- _TASK INSTRUCTIONS_
For the entries below, the result should be an exact transcription of the lines from the one with "let starts := r.link = .up ∧ r.fade.state" up to and including the one with "State.Ends (State.dropEntry q.id", and only those.

- _RECORDS FOR THE TASK_
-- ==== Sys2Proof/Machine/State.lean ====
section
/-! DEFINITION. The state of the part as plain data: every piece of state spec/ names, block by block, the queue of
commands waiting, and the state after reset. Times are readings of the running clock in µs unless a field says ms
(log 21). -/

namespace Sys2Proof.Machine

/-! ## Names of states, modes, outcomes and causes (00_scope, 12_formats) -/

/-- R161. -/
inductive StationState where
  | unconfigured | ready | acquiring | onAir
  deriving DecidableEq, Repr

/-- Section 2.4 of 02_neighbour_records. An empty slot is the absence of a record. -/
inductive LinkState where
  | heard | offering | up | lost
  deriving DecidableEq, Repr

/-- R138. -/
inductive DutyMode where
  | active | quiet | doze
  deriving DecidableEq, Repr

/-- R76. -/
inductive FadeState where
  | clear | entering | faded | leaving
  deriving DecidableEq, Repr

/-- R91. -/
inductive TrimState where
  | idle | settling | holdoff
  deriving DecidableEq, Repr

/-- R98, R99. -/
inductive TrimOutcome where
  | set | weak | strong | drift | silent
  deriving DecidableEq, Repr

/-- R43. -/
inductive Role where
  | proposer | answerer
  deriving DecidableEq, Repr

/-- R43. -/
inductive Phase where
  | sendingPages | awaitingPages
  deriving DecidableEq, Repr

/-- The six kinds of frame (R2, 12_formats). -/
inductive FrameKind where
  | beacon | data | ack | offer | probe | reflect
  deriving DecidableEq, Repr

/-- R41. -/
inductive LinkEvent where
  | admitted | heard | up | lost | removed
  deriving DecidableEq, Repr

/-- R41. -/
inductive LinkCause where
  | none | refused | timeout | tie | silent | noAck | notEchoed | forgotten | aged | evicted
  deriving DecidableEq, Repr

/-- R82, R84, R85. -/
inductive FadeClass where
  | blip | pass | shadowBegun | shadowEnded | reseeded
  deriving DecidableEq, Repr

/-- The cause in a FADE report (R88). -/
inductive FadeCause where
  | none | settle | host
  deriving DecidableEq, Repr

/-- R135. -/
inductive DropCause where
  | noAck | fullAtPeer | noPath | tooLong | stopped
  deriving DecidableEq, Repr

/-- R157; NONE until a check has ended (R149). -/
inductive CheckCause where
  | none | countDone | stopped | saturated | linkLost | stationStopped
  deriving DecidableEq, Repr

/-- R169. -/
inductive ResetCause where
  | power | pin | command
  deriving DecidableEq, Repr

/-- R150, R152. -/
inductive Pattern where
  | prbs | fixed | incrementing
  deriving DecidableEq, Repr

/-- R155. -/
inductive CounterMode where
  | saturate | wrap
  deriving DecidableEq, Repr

--

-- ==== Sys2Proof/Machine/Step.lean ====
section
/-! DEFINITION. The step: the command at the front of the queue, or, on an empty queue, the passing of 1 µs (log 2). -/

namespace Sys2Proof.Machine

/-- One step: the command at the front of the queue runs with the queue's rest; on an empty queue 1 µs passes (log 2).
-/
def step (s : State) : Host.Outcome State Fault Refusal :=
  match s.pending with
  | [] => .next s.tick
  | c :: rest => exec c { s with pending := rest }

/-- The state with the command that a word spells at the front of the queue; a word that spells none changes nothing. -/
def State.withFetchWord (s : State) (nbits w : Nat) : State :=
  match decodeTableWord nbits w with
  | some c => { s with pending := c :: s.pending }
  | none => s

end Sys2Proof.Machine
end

...

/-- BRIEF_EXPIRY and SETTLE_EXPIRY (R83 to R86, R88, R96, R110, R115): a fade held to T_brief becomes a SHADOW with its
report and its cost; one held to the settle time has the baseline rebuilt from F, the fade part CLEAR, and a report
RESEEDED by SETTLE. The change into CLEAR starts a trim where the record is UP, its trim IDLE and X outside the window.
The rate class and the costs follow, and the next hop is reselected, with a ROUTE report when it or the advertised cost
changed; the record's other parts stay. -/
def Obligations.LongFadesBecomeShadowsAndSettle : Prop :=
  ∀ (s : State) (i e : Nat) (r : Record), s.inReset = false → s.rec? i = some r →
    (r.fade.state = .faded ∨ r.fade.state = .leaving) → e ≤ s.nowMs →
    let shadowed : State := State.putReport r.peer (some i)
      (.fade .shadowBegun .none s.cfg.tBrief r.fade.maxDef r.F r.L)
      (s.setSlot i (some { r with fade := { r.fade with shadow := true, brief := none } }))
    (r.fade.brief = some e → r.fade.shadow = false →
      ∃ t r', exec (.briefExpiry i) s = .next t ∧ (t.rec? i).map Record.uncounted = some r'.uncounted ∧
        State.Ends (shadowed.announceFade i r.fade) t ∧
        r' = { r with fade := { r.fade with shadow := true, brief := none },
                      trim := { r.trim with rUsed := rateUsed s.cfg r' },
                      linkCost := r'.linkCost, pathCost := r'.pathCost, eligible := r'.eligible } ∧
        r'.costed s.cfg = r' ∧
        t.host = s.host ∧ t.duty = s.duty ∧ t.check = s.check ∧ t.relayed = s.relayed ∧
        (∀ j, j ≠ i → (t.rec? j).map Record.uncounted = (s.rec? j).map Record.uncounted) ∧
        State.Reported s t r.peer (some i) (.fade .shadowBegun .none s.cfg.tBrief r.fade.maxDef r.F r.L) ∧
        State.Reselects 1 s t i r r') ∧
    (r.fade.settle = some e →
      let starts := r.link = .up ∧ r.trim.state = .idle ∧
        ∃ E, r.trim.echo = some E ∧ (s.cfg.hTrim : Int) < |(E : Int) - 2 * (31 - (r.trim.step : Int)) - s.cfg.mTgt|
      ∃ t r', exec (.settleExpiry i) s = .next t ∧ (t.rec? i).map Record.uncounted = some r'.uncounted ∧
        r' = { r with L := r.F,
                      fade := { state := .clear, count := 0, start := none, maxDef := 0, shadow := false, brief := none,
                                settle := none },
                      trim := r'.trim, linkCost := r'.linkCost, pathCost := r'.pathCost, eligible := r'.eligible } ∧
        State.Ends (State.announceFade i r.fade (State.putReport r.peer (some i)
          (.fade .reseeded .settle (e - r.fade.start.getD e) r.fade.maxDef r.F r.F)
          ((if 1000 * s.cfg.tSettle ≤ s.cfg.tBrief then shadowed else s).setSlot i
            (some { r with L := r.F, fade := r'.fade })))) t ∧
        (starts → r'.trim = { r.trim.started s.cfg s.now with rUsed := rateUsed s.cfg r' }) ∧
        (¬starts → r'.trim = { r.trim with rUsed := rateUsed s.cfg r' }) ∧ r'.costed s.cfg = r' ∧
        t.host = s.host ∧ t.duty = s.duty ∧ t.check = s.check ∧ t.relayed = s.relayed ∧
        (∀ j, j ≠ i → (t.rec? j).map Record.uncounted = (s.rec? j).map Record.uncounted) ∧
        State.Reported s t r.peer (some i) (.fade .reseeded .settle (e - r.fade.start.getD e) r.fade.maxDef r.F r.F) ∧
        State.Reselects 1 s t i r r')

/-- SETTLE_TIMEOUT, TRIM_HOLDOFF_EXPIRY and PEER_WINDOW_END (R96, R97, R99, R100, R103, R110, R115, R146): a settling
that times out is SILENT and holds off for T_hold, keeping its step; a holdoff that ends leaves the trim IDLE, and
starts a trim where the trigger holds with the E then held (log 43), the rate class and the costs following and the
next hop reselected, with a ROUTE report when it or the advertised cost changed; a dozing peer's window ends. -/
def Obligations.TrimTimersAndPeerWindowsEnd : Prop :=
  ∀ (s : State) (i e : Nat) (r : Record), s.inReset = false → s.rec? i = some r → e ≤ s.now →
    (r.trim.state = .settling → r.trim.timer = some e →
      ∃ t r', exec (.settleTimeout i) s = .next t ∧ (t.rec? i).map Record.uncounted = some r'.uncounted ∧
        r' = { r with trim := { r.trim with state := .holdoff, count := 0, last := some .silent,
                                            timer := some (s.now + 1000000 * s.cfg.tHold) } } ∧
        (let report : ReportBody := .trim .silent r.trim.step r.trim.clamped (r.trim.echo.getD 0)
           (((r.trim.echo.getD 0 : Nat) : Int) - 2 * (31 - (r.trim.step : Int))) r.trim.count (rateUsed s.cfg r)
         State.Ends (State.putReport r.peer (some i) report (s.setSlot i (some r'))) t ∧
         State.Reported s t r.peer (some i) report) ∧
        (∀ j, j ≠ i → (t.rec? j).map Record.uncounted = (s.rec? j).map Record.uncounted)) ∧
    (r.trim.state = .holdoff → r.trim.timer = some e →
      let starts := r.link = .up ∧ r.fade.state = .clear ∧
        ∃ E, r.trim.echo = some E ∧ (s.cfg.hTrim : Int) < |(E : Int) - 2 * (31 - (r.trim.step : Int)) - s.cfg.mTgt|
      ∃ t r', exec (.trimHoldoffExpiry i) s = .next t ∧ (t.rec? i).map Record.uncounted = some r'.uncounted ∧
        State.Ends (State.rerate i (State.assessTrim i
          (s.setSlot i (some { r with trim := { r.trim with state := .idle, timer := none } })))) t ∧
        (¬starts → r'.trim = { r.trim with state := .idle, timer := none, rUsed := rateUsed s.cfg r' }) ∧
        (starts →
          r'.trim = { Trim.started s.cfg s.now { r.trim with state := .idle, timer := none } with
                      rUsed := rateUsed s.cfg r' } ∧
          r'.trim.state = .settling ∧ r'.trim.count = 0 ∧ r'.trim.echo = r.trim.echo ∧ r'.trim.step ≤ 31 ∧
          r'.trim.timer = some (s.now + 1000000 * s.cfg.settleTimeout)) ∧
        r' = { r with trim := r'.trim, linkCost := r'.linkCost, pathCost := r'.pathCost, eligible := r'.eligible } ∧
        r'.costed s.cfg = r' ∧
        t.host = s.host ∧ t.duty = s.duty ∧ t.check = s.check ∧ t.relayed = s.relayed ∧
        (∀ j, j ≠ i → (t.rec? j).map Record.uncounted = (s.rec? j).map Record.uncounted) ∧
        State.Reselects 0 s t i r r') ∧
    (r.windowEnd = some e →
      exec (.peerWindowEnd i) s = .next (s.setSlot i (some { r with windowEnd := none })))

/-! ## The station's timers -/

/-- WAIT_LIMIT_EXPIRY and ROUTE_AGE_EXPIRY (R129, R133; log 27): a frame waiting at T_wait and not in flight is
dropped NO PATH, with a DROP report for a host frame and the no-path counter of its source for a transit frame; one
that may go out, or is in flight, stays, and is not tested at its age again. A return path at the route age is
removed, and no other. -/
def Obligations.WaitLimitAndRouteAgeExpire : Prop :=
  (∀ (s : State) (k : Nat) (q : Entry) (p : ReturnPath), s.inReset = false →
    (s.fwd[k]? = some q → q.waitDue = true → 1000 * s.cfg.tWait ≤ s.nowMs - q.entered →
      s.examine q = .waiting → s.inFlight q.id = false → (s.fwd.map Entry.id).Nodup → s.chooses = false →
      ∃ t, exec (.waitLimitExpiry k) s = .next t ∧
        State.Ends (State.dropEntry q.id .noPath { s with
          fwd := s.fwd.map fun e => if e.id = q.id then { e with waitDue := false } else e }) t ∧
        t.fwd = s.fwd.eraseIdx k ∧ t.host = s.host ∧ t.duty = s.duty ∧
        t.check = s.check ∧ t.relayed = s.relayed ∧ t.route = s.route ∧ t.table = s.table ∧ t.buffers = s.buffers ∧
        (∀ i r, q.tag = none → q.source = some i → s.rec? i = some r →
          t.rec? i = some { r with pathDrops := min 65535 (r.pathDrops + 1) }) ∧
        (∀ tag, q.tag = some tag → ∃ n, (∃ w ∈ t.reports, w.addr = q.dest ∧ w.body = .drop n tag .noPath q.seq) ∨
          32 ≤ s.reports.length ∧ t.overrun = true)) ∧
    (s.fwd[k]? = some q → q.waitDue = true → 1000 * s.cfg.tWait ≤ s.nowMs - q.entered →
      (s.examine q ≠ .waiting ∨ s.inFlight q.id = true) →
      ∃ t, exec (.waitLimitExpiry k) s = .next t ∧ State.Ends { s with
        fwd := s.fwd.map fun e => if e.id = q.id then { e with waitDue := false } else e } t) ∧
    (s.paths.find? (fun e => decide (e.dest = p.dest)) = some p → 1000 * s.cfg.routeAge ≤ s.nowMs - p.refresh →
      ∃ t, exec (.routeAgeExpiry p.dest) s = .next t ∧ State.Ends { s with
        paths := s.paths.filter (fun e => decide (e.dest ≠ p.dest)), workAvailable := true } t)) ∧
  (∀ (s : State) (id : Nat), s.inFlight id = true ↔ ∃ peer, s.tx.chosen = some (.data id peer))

- _RESPONSE_
      let starts := r.link = .up ∧ r.fade.state = .clear ∧
        ∃ E, r.trim.echo = some E ∧ (s.cfg.hTrim : Int) < |(E : Int) - 2 * (31 - (r.trim.step : Int)) - s.cfg.mTgt|
      ∃ t r', exec (.trimHoldoffExpiry i) s = .next t ∧ (t.rec? i).map Record.uncounted = some r'.uncounted ∧
        State.Ends (State.rerate i (State.assessTrim i
          (s.setSlot i (some { r with trim := { r.trim with state := .idle, timer := none } })))) t ∧
        (¬starts → r'.trim = { r.trim with state := .idle, timer := none, rUsed := rateUsed s.cfg r' }) ∧
        (starts →
          r'.trim = { Trim.started s.cfg s.now { r.trim with state := .idle, timer := none } with
                      rUsed := rateUsed s.cfg r' } ∧
          r'.trim.state = .settling ∧ r'.trim.count = 0 ∧ r'.trim.echo = r.trim.echo ∧ r'.trim.step ≤ 31 ∧
          r'.trim.timer = some (s.now + 1000000 * s.cfg.settleTimeout)) ∧
        r' = { r with trim := r'.trim, linkCost := r'.linkCost, pathCost := r'.pathCost, eligible := r'.eligible } ∧
        r'.costed s.cfg = r' ∧
        t.host = s.host ∧ t.duty = s.duty ∧ t.check = s.check ∧ t.relayed = s.relayed ∧
        (∀ j, j ≠ i → (t.rec? j).map Record.uncounted = (s.rec? j).map Record.uncounted) ∧
        State.Reselects 0 s t i r r') ∧
    (r.windowEnd = some e →
      exec (.peerWindowEnd i) s = .next (s.setSlot i (some { r with windowEnd := none })))

/-! ## The station's timers -/

/-- WAIT_LIMIT_EXPIRY and ROUTE_AGE_EXPIRY (R129, R133; log 27): a frame waiting at T_wait and not in flight is
dropped NO PATH, with a DROP report for a host frame and the no-path counter of its source for a transit frame; one
that may go out, or is in flight, stays, and is not tested at its age again. A return path at the route age is
removed, and no other. -/
def Obligations.WaitLimitAndRouteAgeExpire : Prop :=
  (∀ (s : State) (k : Nat) (q : Entry) (p : ReturnPath), s.inReset = false →
    (s.fwd[k]? = some q → q.waitDue = true → 1000 * s.cfg.tWait ≤ s.nowMs - q.entered →
      s.examine q = .waiting → s.inFlight q.id = false → (s.fwd.map Entry.id).Nodup → s.chooses = false →
      ∃ t, exec (.waitLimitExpiry k) s = .next t ∧
        State.Ends (State.dropEntry q.id .noPath { s with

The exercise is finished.